# Grits



## Nick Prochilo (Sep 18, 2005)

Okay, I just came back from a visit to North Carolina. Now I know most of you will have trouble beliving this, but this Yankee boy just had his first taste of grits! Stop laughing Finny! Now I have a question for all you guys who might eat this on a regular basis. Now don't get pissed at me, but what do you do to add flavor to this stuff? I had it with bacon, eggs and cheese. IMHO, it ruined the taste of the bacon, eggs and cheese. Do you guys do something to give this stuff some flavor? Or is it an aquired taste? Don't be blasting me because I'm a Yankee or such, just an honest answer please!


----------



## Guest (Sep 18, 2005)

:lmao:  :lcry:  :lmao:  :lcry:  :lmao: 

  

Sorry..Just had to..... :!:


----------



## Guest (Sep 18, 2005)

Burnt Food Dude said:
			
		

> butter
> butter
> butter
> butter
> more butter


Yepper!  And that's coming from a Yankee!!  #-o 

 :!:

If you like it spicey, you can always add a little T (a drop or 2) or what ever tickles your fancy.  Seriously, grits is some goooood eatin' ! !


----------



## Greg Rempe (Sep 18, 2005)

Butter and salt!  It is kinda aquired but if you can't see the wonderment in it initally, you probably won't like it really well!


----------



## Bill The Grill Guy (Sep 18, 2005)

The problem with you guys is that you dont understand grits.  My mother, (anyone say anything about my mother and I will delet you)", says that in KY you eat grits as a breakfast food.  Add some brown suger and butter and you have some awsome wake up food.


----------



## Guest (Sep 18, 2005)

Bill The Grill Guy said:
			
		

> The problem with you guys is that you dont understand grits.  My mother, (anyone say anything about my mother and I will delet you)", says that in KY you eat grits as a breakfast food.  Add some brown suger and butter and you have some awsome wake up food.

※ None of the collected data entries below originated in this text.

@[simp] theorem State.setRg64_frame (s : State) (p o v : Nat) :
    (s.setRg64 p o v).pending = s.pending ∧ (s.setRg64 p o v).cycle = s.cycle ∧
    (s.setRg64 p o v).variant = s.variant ∧ (s.setRg64 p o v).fresh = s.fresh ∧ (s.setRg64 p o v).pages = s.pages ∧
    (s.setRg64 p o v).shadow = s.shadow ∧ (s.setRg64 p o v).stored = s.stored ∧
    (s.setRg64 p o v).readData = s.readData ∧ (s.setRg64 p o v).out = s.out ∧ (s.setRg64 p o v).evs = s.evs ∧
    (s.setRg64 p o v).trigs = s.trigs ∧ (s.setRg64 p o v).chans = s.chans ∧ (s.setRg64 p o v).queues = s.queues ∧
    (s.setRg64 p o v).dram = s.dram ∧ (s.setRg64 p o v).host0 = s.host0 ∧ (s.setRg64 p o v).host1 = s.host1 ∧
    (s.setRg64 p o v).pcie = s.pcie ∧ (s.setRg64 p o v).hostReads = s.hostReads ∧
    (s.setRg64 p o v).dramBad = s.dramBad ∧ (s.setRg64 p o v).dramSoft = s.dramSoft ∧ (s.setRg64 p o v).enc = s.enc ∧
    (s.setRg64 p o v).obs = s.obs ∧ (s.setRg64 p o v).emu = s.emu ∧ (s.setRg64 p o v).axs = s.axs ∧
    (s.setRg64 p o v).sdf = s.sdf ∧ (s.setRg64 p o v).ptp = s.ptp ∧ (s.setRg64 p o v).released = s.released ∧
    (s.setRg64 p o v).marks = s.marks ∧ (s.setRg64 p o v).markWrites = s.markWrites ∧
    (s.setRg64 p o v).markEpochs = s.markEpochs ∧ (s.setRg64 p o v).markFires = s.markFires ∧
    (s.setRg64 p o v).keys = s.keys ∧ (s.setRg64 p o v).jobs = s.jobs ∧ (s.setRg64 p o v).verifying = s.verifying ∧
    (s.setRg64 p o v).passVerdicts = s.passVerdicts ∧ (s.setRg64 p o v).barCurs = s.barCurs ∧
    (s.setRg64 p o v).refCurs = s.refCurs ∧ (s.setRg64 p o v).nct = s.nct ∧ (s.setRg64 p o v).stripes = s.stripes ∧
    (s.setRg64 p o v).lanes = s.lanes ∧ (s.setRg64 p o v).screens = s.screens ∧ (s.setRg64 p o v).bars = s.bars ∧
    (s.setRg64 p o v).links = s.links ∧ (s.setRg64 p o v).cams = s.cams ∧ (s.setRg64 p o v).camCorr = s.camCorr ∧
    (s.setRg64 p o v).cups = s.cups ∧ (s.setRg64 p o v).tones = s.tones ∧ (s.setRg64 p o v).inks = s.inks ∧
    (s.setRg64 p o v).cmps = s.cmps ∧ (s.setRg64 p o v).defs = s.defs ∧ (s.setRg64 p o v).clp = s.clp ∧
    (s.setRg64 p o v).tlk = s.tlk ∧ (s.setRg64 p o v).chanWrites = s.chanWrites ∧
    (s.setRg64 p o v).chSels = s.chSels ∧ (s.setRg64 p o v).swArgs = s.swArgs ∧ (s.setRg64 p o v).hits = s.hits ∧
    (s.setRg64 p o v).gpioFrom = s.gpioFrom ∧ (s.setRg64 p o v).pulses = s.pulses ∧ (s.setRg64 p o v).srcs = s.srcs ∧
    (s.setRg64 p o v).hostEnds = s.hostEnds ∧ (s.setRg64 p o v).pwr = s.pwr ∧ (s.setRg64 p o v).eths = s.eths ∧
    (s.setRg64 p o v).ofsLow = s.ofsLow ∧ (s.setRg64 p o v).cal = s.cal ∧ (s.setRg64 p o v).lant = s.lant ∧
    (s.setRg64 p o v).sram = s.sram ∧ (s.setRg64 p o v).dmcs = s.dmcs ∧ (s.setRg64 p o v).keep = s.keep ∧
    (s.setRg64 p o v).dbg = s.dbg ∧ (s.setRg64 p o v).wdog = s.wdog ∧ (s.setRg64 p o v).rst = s.rst ∧
    (s.setRg64 p o v).epoch = s.epoch ∧ (s.setRg64 p o v).dramLost = s.dramLost ∧ (s.setRg64 p o v).dmas = s.dmas :=
  ⟨rfl, rfl, rfl, rfl, rfl, rfl, rfl, rfl, rfl, rfl, rfl, rfl, rfl, rfl, rfl, rfl, rfl, rfl, rfl, rfl, rfl, rfl, rfl,
  rfl, rfl, rfl, rfl, rfl, rfl, rfl, rfl, rfl, rfl, rfl, rfl, rfl, rfl, rfl, rfl, rfl, rfl, rfl, rfl, rfl, rfl, rfl,
  rfl, rfl, rfl, rfl, rfl, rfl, rfl, rfl, rfl, rfl, rfl, rfl, rfl, rfl, rfl, rfl, rfl, rfl, rfl, rfl, rfl, rfl, rfl,
  rfl, rfl, rfl, rfl, rfl⟩

@[simp] theorem State.setRgI_frame (s : State) (p o : Nat) (v : Int) :
    (s.setRgI p o v).pending = s.pending ∧ (s.setRgI p o v).cycle = s.cycle ∧ (s.setRgI p o v).variant = s.variant ∧
    (s.setRgI p o v).fresh = s.fresh ∧ (s.setRgI p o v).pages = s.pages ∧ (s.setRgI p o v).shadow = s.shadow ∧
    (s.setRgI p o v).stored = s.stored ∧ (s.setRgI p o v).readData = s.readData ∧ (s.setRgI p o v).out = s.out ∧
    (s.setRgI p o v).evs = s.evs ∧ (s.setRgI p o v).trigs = s.trigs ∧ (s.setRgI p o v).chans = s.chans ∧
    (s.setRgI p o v).queues = s.queues ∧ (s.setRgI p o v).dram = s.dram ∧ (s.setRgI p o v).host0 = s.host0 ∧
    (s.setRgI p o v).host1 = s.host1 ∧ (s.setRgI p o v).pcie = s.pcie ∧ (s.setRgI p o v).hostReads = s.hostReads ∧
    (s.setRgI p o v).dramBad = s.dramBad ∧ (s.setRgI p o v).dramSoft = s.dramSoft ∧ (s.setRgI p o v).enc = s.enc ∧
    (s.setRgI p o v).obs = s.obs ∧ (s.setRgI p o v).emu = s.emu ∧ (s.setRgI p o v).axs = s.axs ∧
    (s.setRgI p o v).sdf = s.sdf ∧ (s.setRgI p o v).ptp = s.ptp ∧ (s.setRgI p o v).released = s.released ∧
    (s.setRgI p o v).marks = s.marks ∧ (s.setRgI p o v).markWrites = s.markWrites ∧
    (s.setRgI p o v).markEpochs = s.markEpochs ∧ (s.setRgI p o v).markFires = s.markFires ∧
    (s.setRgI p o v).keys = s.keys ∧ (s.setRgI p o v).jobs = s.jobs ∧ (s.setRgI p o v).verifying = s.verifying ∧
    (s.setRgI p o v).passVerdicts = s.passVerdicts ∧ (s.setRgI p o v).barCurs = s.barCurs ∧
    (s.setRgI p o v).refCurs = s.refCurs ∧ (s.setRgI p o v).nct = s.nct ∧ (s.setRgI p o v).stripes = s.stripes ∧
    (s.setRgI p o v).lanes = s.lanes ∧ (s.setRgI p o v).screens = s.screens ∧ (s.setRgI p o v).bars = s.bars ∧
    (s.setRgI p o v).links = s.links ∧ (s.setRgI p o v).cams = s.cams ∧ (s.setRgI p o v).camCorr = s.camCorr ∧
    (s.setRgI p o v).cups = s.cups ∧ (s.setRgI p o v).tones = s.tones ∧ (s.setRgI p o v).inks = s.inks ∧
    (s.setRgI p o v).cmps = s.cmps ∧ (s.setRgI p o v).defs = s.defs ∧ (s.setRgI p o v).clp = s.clp ∧
    (s.setRgI p o v).tlk = s.tlk ∧ (s.setRgI p o v).chanWrites = s.chanWrites ∧ (s.setRgI p o v).chSels = s.chSels ∧
    (s.setRgI p o v).swArgs = s.swArgs ∧ (s.setRgI p o v).hits = s.hits ∧ (s.setRgI p o v).gpioFrom = s.gpioFrom ∧
    (s.setRgI p o v).pulses = s.pulses ∧ (s.setRgI p o v).srcs = s.srcs ∧ (s.setRgI p o v).hostEnds = s.hostEnds ∧
    (s.setRgI p o v).pwr = s.pwr ∧ (s.setRgI p o v).eths = s.eths ∧ (s.setRgI p o v).ofsLow = s.ofsLow ∧
    (s.setRgI p o v).cal = s.cal ∧ (s.setRgI p o v).lant = s.lant ∧ (s.setRgI p o v).sram = s.sram ∧
    (s.setRgI p o v).dmcs = s.dmcs ∧ (s.setRgI p o v).keep = s.keep ∧ (s.setRgI p o v).dbg = s.dbg ∧
    (s.setRgI p o v).wdog = s.wdog ∧ (s.setRgI p o v).rst = s.rst ∧ (s.setRgI p o v).epoch = s.epoch ∧
    (s.setRgI p o v).dramLost = s.dramLost ∧ (s.setRgI p o v).dmas = s.dmas :=
  ⟨rfl, rfl, rfl, rfl, rfl, rfl, rfl, rfl, rfl, rfl, rfl, rfl, rfl, rfl, rfl, rfl, rfl, rfl, rfl, rfl, rfl, rfl, rfl,
  rfl, rfl, rfl, rfl, rfl, rfl, rfl, rfl, rfl, rfl, rfl, rfl, rfl, rfl, rfl, rfl, rfl, rfl, rfl, rfl, rfl, rfl, rfl,
  rfl, rfl, rfl, rfl, rfl, rfl, rfl, rfl, rfl, rfl, rfl, rfl, rfl, rfl, rfl, rfl, rfl, rfl, rfl, rfl, rfl, rfl, rfl,
  rfl, rfl, rfl, rfl, rfl⟩

@[simp] theorem State.setFl_frame (s : State) (p o hi lo v : Nat) :
    (s.setFl p o hi lo v).pending = s.pending ∧ (s.setFl p o hi lo v).cycle = s.cycle ∧
    (s.setFl p o hi lo v).variant = s.variant ∧ (s.setFl p o hi lo v).fresh = s.fresh ∧
    (s.setFl p o hi lo v).pages = s.pages ∧ (s.setFl p o hi lo v).shadow = s.shadow ∧
    (s.setFl p o hi lo v).stored = s.stored ∧ (s.setFl p o hi lo v).readData = s.readData ∧
    (s.setFl p o hi lo v).out = s.out ∧ (s.setFl p o hi lo v).evs = s.evs ∧ (s.setFl p o hi lo v).trigs = s.trigs ∧
    (s.setFl p o hi lo v).chans = s.chans ∧ (s.setFl p o hi lo v).queues = s.queues ∧
    (s.setFl p o hi lo v).dram = s.dram ∧ (s.setFl p o hi lo v).host0 = s.host0 ∧
    (s.setFl p o hi lo v).host1 = s.host1 ∧ (s.setFl p o hi lo v).pcie = s.pcie ∧
    (s.setFl p o hi lo v).hostReads = s.hostReads ∧ (s.setFl p o hi lo v).dramBad = s.dramBad ∧
    (s.setFl p o hi lo v).dramSoft = s.dramSoft ∧ (s.setFl p o hi lo v).enc = s.enc ∧
    (s.setFl p o hi lo v).obs = s.obs ∧ (s.setFl p o hi lo v).emu = s.emu ∧ (s.setFl p o hi lo v).axs = s.axs ∧
    (s.setFl p o hi lo v).sdf = s.sdf ∧ (s.setFl p o hi lo v).ptp = s.ptp ∧
    (s.setFl p o hi lo v).released = s.released ∧ (s.setFl p o hi lo v).marks = s.marks ∧
    (s.setFl p o hi lo v).markWrites = s.markWrites ∧ (s.setFl p o hi lo v).markEpochs = s.markEpochs ∧
    (s.setFl p o hi lo v).markFires = s.markFires ∧ (s.setFl p o hi lo v).keys = s.keys ∧
    (s.setFl p o hi lo v).jobs = s.jobs ∧ (s.setFl p o hi lo v).verifying = s.verifying ∧
    (s.setFl p o hi lo v).passVerdicts = s.passVerdicts ∧ (s.setFl p o hi lo v).barCurs = s.barCurs ∧
    (s.setFl p o hi lo v).refCurs = s.refCurs ∧ (s.setFl p o hi lo v).nct = s.nct ∧
    (s.setFl p o hi lo v).stripes = s.stripes ∧ (s.setFl p o hi lo v).lanes = s.lanes ∧
    (s.setFl p o hi lo v).screens = s.screens ∧ (s.setFl p o hi lo v).bars = s.bars ∧
    (s.setFl p o hi lo v).links = s.links ∧ (s.setFl p o hi lo v).cams = s.cams ∧
    (s.setFl p o hi lo v).camCorr = s.camCorr ∧ (s.setFl p o hi lo v).cups = s.cups ∧
    (s.setFl p o hi lo v).tones = s.tones ∧ (s.setFl p o hi lo v).inks = s.inks ∧
    (s.setFl p o hi lo v).cmps = s.cmps ∧ (s.setFl p o hi lo v).defs = s.defs ∧ (s.setFl p o hi lo v).clp = s.clp ∧
    (s.setFl p o hi lo v).tlk = s.tlk ∧ (s.setFl p o hi lo v).chanWrites = s.chanWrites ∧
    (s.setFl p o hi lo v).chSels = s.chSels ∧ (s.setFl p o hi lo v).swArgs = s.swArgs ∧
    (s.setFl p o hi lo v).hits = s.hits ∧ (s.setFl p o hi lo v).gpioFrom = s.gpioFrom ∧
    (s.setFl p o hi lo v).pulses = s.pulses ∧ (s.setFl p o hi lo v).srcs = s.srcs ∧
    (s.setFl p o hi lo v).hostEnds = s.hostEnds ∧ (s.setFl p o hi lo v).pwr = s.pwr ∧
    (s.setFl p o hi lo v).eths = s.eths ∧ (s.setFl p o hi lo v).ofsLow = s.ofsLow ∧
    (s.setFl p o hi lo v).cal = s.cal ∧ (s.setFl p o hi lo v).lant = s.lant ∧ (s.setFl p o hi lo v).sram = s.sram ∧
    (s.setFl p o hi lo v).dmcs = s.dmcs ∧ (s.setFl p o hi lo v).keep = s.keep ∧ (s.setFl p o hi lo v).dbg = s.dbg ∧
    (s.setFl p o hi lo v).wdog = s.wdog ∧ (s.setFl p o hi lo v).rst = s.rst ∧ (s.setFl p o hi lo v).epoch = s.epoch ∧
    (s.setFl p o hi lo v).dramLost = s.dramLost ∧ (s.setFl p o hi lo v).dmas = s.dmas :=
  ⟨rfl, rfl, rfl, rfl, rfl, rfl, rfl, rfl, rfl, rfl, rfl, rfl, rfl, rfl, rfl, rfl, rfl, rfl, rfl, rfl, rfl, rfl, rfl,
  rfl, rfl, rfl, rfl, rfl, rfl, rfl, rfl, rfl, rfl, rfl, rfl, rfl, rfl, rfl, rfl, rfl, rfl, rfl, rfl, rfl, rfl, rfl,
  rfl, rfl, rfl, rfl, rfl, rfl, rfl, rfl, rfl, rfl, rfl, rfl, rfl, rfl, rfl, rfl, rfl, rfl, rfl, rfl, rfl, rfl, rfl,
  rfl, rfl, rfl, rfl, rfl⟩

Well, there's your problem, Bill . . . *KENTUCKY!! *:grin:  :grin:  What does "delet" mean??


----------



## BigGQ (Sep 18, 2005)

If your making your own...use chicken broth, instead of water, and add cheese.  

If you want to try something differnt to add flavor, add some shrimp or salmon. It might not sound good...but it is really a good combination.


----------



## 1MoreFord (Sep 18, 2005)

I just can't understand you Yankee sorts.  Anyone from the land of corn and swine who don't like grits just ain't right. [-X 

Especially folks like Bryan, who come from areas where corn mush and swine are combined inta scrapple.     Must admit tho, even some of the folks from that region admit "scrapple's ok if'n ya put 'nough maple syrup onit". 

What mosta y'all yankees don't understand is that the grits we liken the most is  our Girls Raised In The South who can make you like all the kinds of grits.  

Since we've settled grits let's talk 'bout y'alls opinion of okra when I get back from Bryan's country later this week. :joy: 

 [-o<  for me.  I hate flyn'


Gotta go get drunk so i can face the prospect of a plane flight for a week of bidnez fun- where's that barfin' emoticon when you need it!


----------



## Finney (Sep 19, 2005)

Well first off... If you can get "Stoned Ground Grits", do it.  Don't buy instant grits unless you already like REAL grits.  And as you all learned in "My Couson Vinny", REAL grits take at least 20 min to cook.  Grits should be seasoned WHILE COOKING with butter and salt (pepper too as-far-as I'm concerned).  I love mine with "Redeye Gravy" on them, but don't get to have them that way often.  Cheese grits are another popular way to eat them.


----------



## Nick Prochilo (Sep 19, 2005)

The brown sugar sounds like an option, Finney, what do you think about that?


----------



## Captain Morgan (Sep 19, 2005)

"As everyone in the grit-eating world knows, it takes 20 minutes
for water to soak into a  grit.  Do you want us to believe the laws of physics cease to exist on your stove?  Were these magic grits?  
Did you buy them from the same guy in Jack and the Beanstalk?"
 :grin:  :grin:  :grin:  :grin:  :grin:  :grin:  :grin: 

Great movie.


----------



## Finney (Sep 19, 2005)

Nick Prochilo said:
			
		

> The brown sugar sounds like an option, Finney, what do you think about that?



:slap: 


 8-[  jmo


----------



## Captain Morgan (Sep 19, 2005)

I don't like sweet grits at all.  My favorite breakfast a plateful of grits, butter, salt and pepper, with 2 or 3 eggs over easy top.  Bacon around the
edges.  Open the eggs and let the yolks run out on the grits.  Cover with
Tabasco, and eat.  Have 2 or 3 pieces of buttered toast near by for sopping up the grits.  Cured many a hangover.


----------



## Bruce B (Sep 19, 2005)

Oh, stop...please stop...that'll get your day and system off to a rousing start.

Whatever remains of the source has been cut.